Work instructions | Copy out the first line of the listing and every line after it, exactly, until you have copied the line containing "nothing waiting, the".
==== Exercise material
-- ==== Sys2Proof/Machine/Step.lean ====
section
/-! DEFINITION. One step: the command at the front of the queue takes effect. -/

namespace Sys2Proof.Machine
open Sys2Proof

/-- Take the command at the front of the queue and run it with the rest of the queue; with nothing waiting, the
clocks of the network and of the fabric advance by a cycle. (DESIGN CHOICE, safe: log entry 2.) The queue gives the order and
the rate of all other steps. (DESIGN CHOICE, safe: log entry 3.) -/
def step (s : State) : Host.Outcome State Fault Refusal :=
  match s.pending with
  | [] => .next (tick s)
  | c :: r => exec c { s with pending := r }

/-- Put the command that a word spells at the front of the queue. -/
def State.withFetchWord (s : State) (nbits w : Nat) : State :=
  match decodeTableWord nbits w with
  | some c => { s with pending := c :: s.pending }
  | none => s

end Sys2Proof.Machine
end

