-- ==== Sys2Proof/Certificates/Slice0/Obligations.lean ====
section
/-! DEFINITION. The statements for the provers. The definitions of `Sys2Proof.Claims` say, from the rules alone, what the
statements below them hold the machine to. -/

namespace Sys2Proof.Claims
open Sys2Proof Sys2Proof.Machine

/-- The machine answers a next state that meets P. -/
def Gives (o : Host.Outcome State Fault Refusal) (P : State → Prop) : Prop := ∃ t, o = .next t ∧ P t

/-! The pairs of Rolran. -/

/-- The vector no-operation (R146). -/
def noVec : VInstr := .vnop { vd := 0, va := 0, vb := 0, pg := 0, t := 0 }

/-- A scalar instruction whose only result is discarded (R85). -/
def noSc : SInstr := .addi { rd := 0, ra := 0, imm := 0 }

/-- The command of a scalar instruction: the row of the table that carries it. -/
def scRow (u : UnitId) (v : VInstr) : SInstr → Option Instr
  | .add r => some (.add u r v) | .sub r => some (.sub u r v) | .and r => some (.and u r v) | .or r => some (.or u r v)
  | .xor r => some (.xor u r v) | .andn r => some (.andn u r v) | .shl r => some (.shl u r v) | .shr r => some (.shr u r v)
  | .sra r => some (.sra u r v) | .ror r => some (.ror u r v) | .slt r => some (.slt u r v)
  | .sltu r => some (.sltu u r v) | .min r => some (.min u r v) | .max r => some (.max u r v)
  | .minu r => some (.minu u r v) | .maxu r => some (.maxu u r v) | .clz r => some (.clz u r v)
  | .ctz r => some (.ctz u r v) | .pop r => some (.pop u r v) | .ext r => some (.ext u r v) | .sel r => some (.sel u r v)
  | .mul r => some (.mul u r v) | .mulhs r => some (.mulhs u r v) | .mulhu r => some (.mulhu u r v)
  | .divs r => some (.divs u r v) | .divu r => some (.divu u r v) | .rems r => some (.rems u r v)
  | .remu r => some (.remu u r v) | .addi r => some (.addi u r v) | .andi r => some (.andi u r v)
  | .ori r => some (.ori u r v) | .xori r => some (.xori u r v) | .slti r => some (.slti u r v)
  | .sltui r => some (.sltui u r v) | .shi r => some (.shi u r v) | .mvz r => some (.mvz u r v)
  | .mvk r => some (.mvk u r v) | .mvn r => some (.mvn u r v) | .l r => some (.l u r v) | .s r => some (.s u r v)
  | .cl r => some (.cl u r v) | .cs r => some (.cs u r v) | .xl r => some (.xl u r v) | .xs r => some (.xs u r v)
  | .cat r => some (.cat u r v) | .xat r => some (.xat u r v) | .lkl r => some (.lkl u r v) | .stu r => some (.stu u r v)
  | .beq r => some (.beq u r v) | .bne r => some (.bne u r v) | .blt r => some (.blt u r v) | .bge r => some (.bge u r v)
  | .bltu r => some (.bltu u r v) | .bgeu r => some (.bgeu u r v) | .jl r => some (.jl u r v) | .jr r => some (.jr u r v)
  | .loop r => some (.loop u r v) | .loopi r => some (.loopi u r v) | .srd r => some (.srd u r v)
  | .swr r => some (.swr u r v) | .fence r => some (.fence u r v) | .sys r => some (.sys u r v)
  | .brk r => some (.brk u r v) | .rte r => some (.rte u r v) | .halt r => some (.halt u r v)
  | .wev r => some (.wev u r v) | .illegal _ => none
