-- ==== Sys2Proof/Laws/Dispatch.lean ====
section
/-! SUPPORT. The meaning of each command, by name: a proof about a command rewrites with its lemma and never unfolds the
whole of `exec`. -/

namespace Sys2Proof.Machine
open Sys2Proof
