def portSt (x : Fld) : Edit := f .ethPortStatus [0, 0, 0] x 1
def rxFrame : FrameIn := { len := 64, data := 7, pcp := none, good := true, sec := none, ptp := none }
def ringOf (n : RegName) : Edit := rg n [0, 0, 0, 0] (F.ethPortRxq_TAIL.put (F.ethPortRxq_LOG2N.put 0 4) 2)
def authOn : Edit := f .ethPortTsadj [0, 0, 0] F.ethPortTsadj_AUTHEN 1

/-- A port of one lane at 1.25 GBd (R462). -/
def oneGig : W64 := F.ethPortCfg_MODE.put (F.ethPortCfg_RXBUF.put 0 8) 1

theorem witness_SerialLanesAndProtocols_eth : List.all (
   [
    { cmd := .ethPortEnable c0 0 0 0 oneGig, rows := [0], edits := laneUp 0 2 ++ [laneCfg 0 5 F.lgrpLaneCfg_DIV] },
    { cmd := .ethPortEnable c0 0 0 0 oneGig, rows := [1] },
    { cmd := .ethFrameReceive 0 0 0 { rxFrame with ccw := 3, ucw := 1 } 0, rows := [0]
      edits := [portSt F.ethPortStatus_LINK, f .ethPortCfg [0, 0, 0] F.ethPortCfg_FEC 1] },
    { cmd := .ethFrameReceive 0 0 0 rxFrame 0, rows := [1] },
    { cmd := .ethFrameReceive 0 0 0 { rxFrame with len := 9601 } 0, rows := [2], edits := [portSt F.ethPortStatus_LINK] },
    { cmd := .ethFrameReceive 0 0 0 { rxFrame with pause := some 5 } 0, rows := [3], edits := [portSt F.ethPortStatus_LINK] },
    { cmd := .ethFrameReceive 0 0 0 { rxFrame with quanta := [(2, 5)] } 0, rows := [3]
      edits := [portSt F.ethPortStatus_LINK, f .ethPortCfg [0, 0, 0] F.ethPortCfg_PFC 1] },
    { cmd := .ethFrameReceive 0 0 0 { rxFrame with ptp := some ⟨true, 5, 0⟩ } 0, rows := [4]
      edits := [portSt F.ethPortStatus_LINK, authOn] },
    { cmd := .ethFrameReceive 0 0 0 rxFrame 0, rows := [5], edits := [portSt F.ethPortStatus_LINK] },
    { cmd := .ethFrameReceive 0 0 0 rxFrame 0, rows := [6], edits := [portSt F.ethPortStatus_LINK, ringOf .ethPortRxq,
        f .ethPortCfg [0, 0, 0] F.ethPortCfg_RXBUF 12] },
    { cmd := .ethFrameTransmit 0 0 0 0 0, rows := [0], edits := [ringOf .ethPortTxq] },
    { cmd := .ethFrameTransmit 0 0 0 0 0, rows := [1], edits := [portSt F.ethPortStatus_LINK, ringOf .ethPortTxq] },
    { cmd := .linkChange 0 0 0 true true [], rows := [0]
      edits := laneUp 0 2 ++ [fun s => s.setEth 0 0 { EthState.init with up := [0] }] },
    { cmd := .linkChange 0 0 0 false true [], rows := [1], edits := [portSt F.ethPortStatus_LINK] },
    { cmd := .saload c0 0 0 0, rows := [0] },
    { cmd := .saload c0 0 0 0, rows := [1], edits := [f .ethSaload [0, 0] F.ethSaload_BUSY 1] }]) (Wit.meets (ethRows)) = true := by
  decide +kernel

def pcieUp : Edit := f .pcieStatus [0] F.pcieStatus_UP 1
theorem witness_SerialLanesAndProtocols_pcie : List.all (
   [
    { cmd := .pcieInboundTlp false .rd (some 0) 0 64 0 0 0 false 0, rows := [0]
      edits := [pcieUp, rg .pcieBar [0, 0] (F.pcieBar_LOG2SZ.put 0 20)] },
    { cmd := .pcieInboundTlp false .rd none 0 64 0 0 0 false 0, rows := [0] },
    { cmd := .pcieCompletion false 0 true false 77, rows := [0]
      edits := [fun s => { s with pcies := [(0, [(reqTo c0 .rd 0xC000000000 8, 0, 0, 0)])] }] },
    { cmd := .pcieCompletion false 0 true true 77, rows := [1]
      edits := [fun s => { s with pcies := [(0, [(reqTo c0 .rd 0xC000000000 8, 0, 0, 0)])] }] },
    { cmd := .pcieCompletion false 0 false false 77, rows := [2]
      edits := [fun s => { s with pcies := [(0, [(reqTo c0 .rd 0xC000000000 8, 0, 0, 0)])] }] },
    { cmd := .pcieLinkChange false true false 1 1 0 [], rows := [0]
      edits := [f .pcieCfg [0] F.pcieCfg_EN 1, f .lgrpLaneCfg [0, 0, 0] F.lgrpLaneCfg_OWNER 3] },
    { cmd := .pcieLinkChange false true false 1 2 0 [], rows := [1]
      edits := [f .pcieCfg [0] F.pcieCfg_EN 1, f .lgrpLaneCfg [0, 0, 0] F.lgrpLaneCfg_OWNER 3] },
    { cmd := .pcieLinkChange false false false 0 0 0 [], rows := [2], edits := [pcieUp] }]) (Wit.meets (pcieRows)) = true := by
  decide +kernel


def tm (g : TimeState → TimeState) : Edit := fun s => s.setTime (g s.time)
def tst (n : Nat) : Edit := f .timeStatus [] F.timeStatus_STATE n
/-- KIND of a source, written and taken by an evaluation (R495). -/
def kind (n k : Nat) : Edit := fun s =>
  let t := s.setFld .timeSrcCfg [n] F.timeSrcCfg_KIND k
  t.setTime { t.time with cfgs := t.time.cfgs.set n (t.reg .timeSrcCfg [n]) }
def good5 (n : Nat) : List Edit :=
  [kind n 2, f .timeSrcStat [n] F.timeSrcStat_SSTATE 2, tst 1, tm fun x => { x with good := 59, meas := [(n, 100)], due := true }]
def noFreqs : EvalIn := { freqs := [] }

theorem witness_TimingUnit : List.all (
   [
    { cmd := .evaluation noFreqs, rows := [0] },
    { cmd := .evaluation noFreqs, rows := [1], edits := [tst 2, tm fun x => { x with due := true }] },
    { cmd := .evaluation noFreqs, rows := [2], edits := good5 0 },
    { cmd := .evaluation noFreqs, rows := [3], edits := good5 1 },
    { cmd := .evaluation noFreqs, rows := [4], edits := good5 2 },
    { cmd := .evaluation noFreqs, rows := [5], edits := good5 3 },
    { cmd := .ppsIn 0, rows := [0], edits := [kind 1 1] },
    { cmd := .ppsIn 0, rows := [1], edits := [kind 1 1, f .timeTod [] F.timeTod_VALID 1, f .timeTod [] F.timeTod_TOD_SEC 99] },
    { cmd := .meas c0 2 50, rows := [0], edits := [kind 2 2] },
    { cmd := .step c0 0, rows := [0] },
    { cmd := .stepApply, rows := [0], edits := [f .timeStatus [] F.timeStatus_STEPPING 1, f .timeCtl [] F.timeCtl_STEP 1,
        tm fun x => { x with now := 500000000 * 2 ^ 48, halfDue := true }] },
    { cmd := .stepApply, rows := [1], edits := [f .timeStatus [] F.timeStatus_STEPPING 1] },
    { cmd := .hold c0 (F.timeCtl_EN.put (F.timeCtl_HOLD.put 0 1) 1), rows := [0], edits := [tst 2] },
    { cmd := .hold c0 (F.timeCtl_EN.put 0 1), rows := [1]
      edits := [tst 3, f .timeCtl [] F.timeCtl_HOLD 1, f .timeStatus [] F.timeStatus_SEL 0] },
    { cmd := .servoEn c0 0, rows := [0] },
    { cmd := .servoEn c0 (F.timeCtl_EN.put 0 1), rows := [1] },
    { cmd := .modelAlign, rows := [0], edits := [tm fun x => { x with alignSecs := 1024 }] },
    { cmd := .modelAlign, rows := [1], edits := [tm fun x => { x with alignSecs := 1023 }] },
    { cmd := .timeFrame 3, rows := [0] },
    { cmd := .timeFrame 3, rows := [1], edits := [f .powerPdom [0] F.powerPdom_STATE 0] },
    { cmd := .echoExchange 0 0 ⟨500, 100⟩, rows := [0], edits := [st5 0 0] },
    { cmd := .followerGap 2, rows := [0], edits := [f .timeStatus [] F.timeStatus_FALIGN 15] },
    { cmd := .sensorRead (some 9), rows := [0], edits := [f .timeTsense [] F.timeTsense_EN 1] },
    { cmd := .sensorRead none, rows := [0], edits := [f .timeTsense [] F.timeTsense_EN 1] },
    { cmd := .sensorRead none, rows := [1], edits := [f .timeTsense [] F.timeTsense_EN 1, tm fun x => { x with sensorFails := 9 }] },
    { cmd := .tuningFrame, rows := [0], edits := [f .timeCtl [] F.timeCtl_TUNE 1, f .timeDac [] F.timeDac_WLEN 32,
        f .timeDac [] F.timeDac_CODEBITS 24] },
    { cmd := .xoLoss, rows := [0], edits := [f .timeCtl [] F.timeCtl_XOFREQ 10] },
    { cmd := .ppsOut true, rows := [0], edits := [tm fun x => { x with ppsDue := true }] },
    { cmd := .ppsOut false, rows := [0], edits := [tm fun x => { x with now := 999999999 * 2 ^ 48 }] },
    { cmd := .ppsOut true, rows := [1] },
    { cmd := .sysrefOut false, rows := [0], edits := [f .timeOut [] F.timeOut_SYSPER 3, tm fun x => { x with sysDue := 1 }] },
    { cmd := .sysrefOut false, rows := [1], edits := [f .timeOut [] F.timeOut_SYSPER 3] },
    { cmd := .uartReceive 65, rows := [0] },
    { cmd := .uartReceive 65, rows := [1], edits := [tm fun x => { x with uart := List.replicate 256 1 }] },
    { cmd := .uartTransmit c0 66, rows := [0] },
    { cmd := .uartTransmit c0 66, rows := [1], edits := [f .timeUart [] F.timeUart_TXBUSY 1] },
    { cmd := .authload c0 (F.timeAuthload_ADDR.put 0 (0x9030000000 / 64)), rows := [0]
      edits := [by_ 0x9030000000 64 (2 ^ 256 * 3 + 5)] },
    { cmd := .authload c0 0, rows := [1], edits := [f .timeAuthload [] F.timeAuthload_BUSY 1] }]) (Wit.meets (fun s i => timeStateRows s i ++ timeBaseRows s i)) = true := by
  decide +kernel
========
Answer to the exercise |
-- ==== Sys2Proof/Machine/Step.lean ====
section
/-! DEFINITION. One step: the command at the front of the queue takes effect. -/

namespace Sys2Proof.Machine
open Sys2Proof

/-- Take the command at the front of the queue and run it with the rest of the queue; with nothing waiting, the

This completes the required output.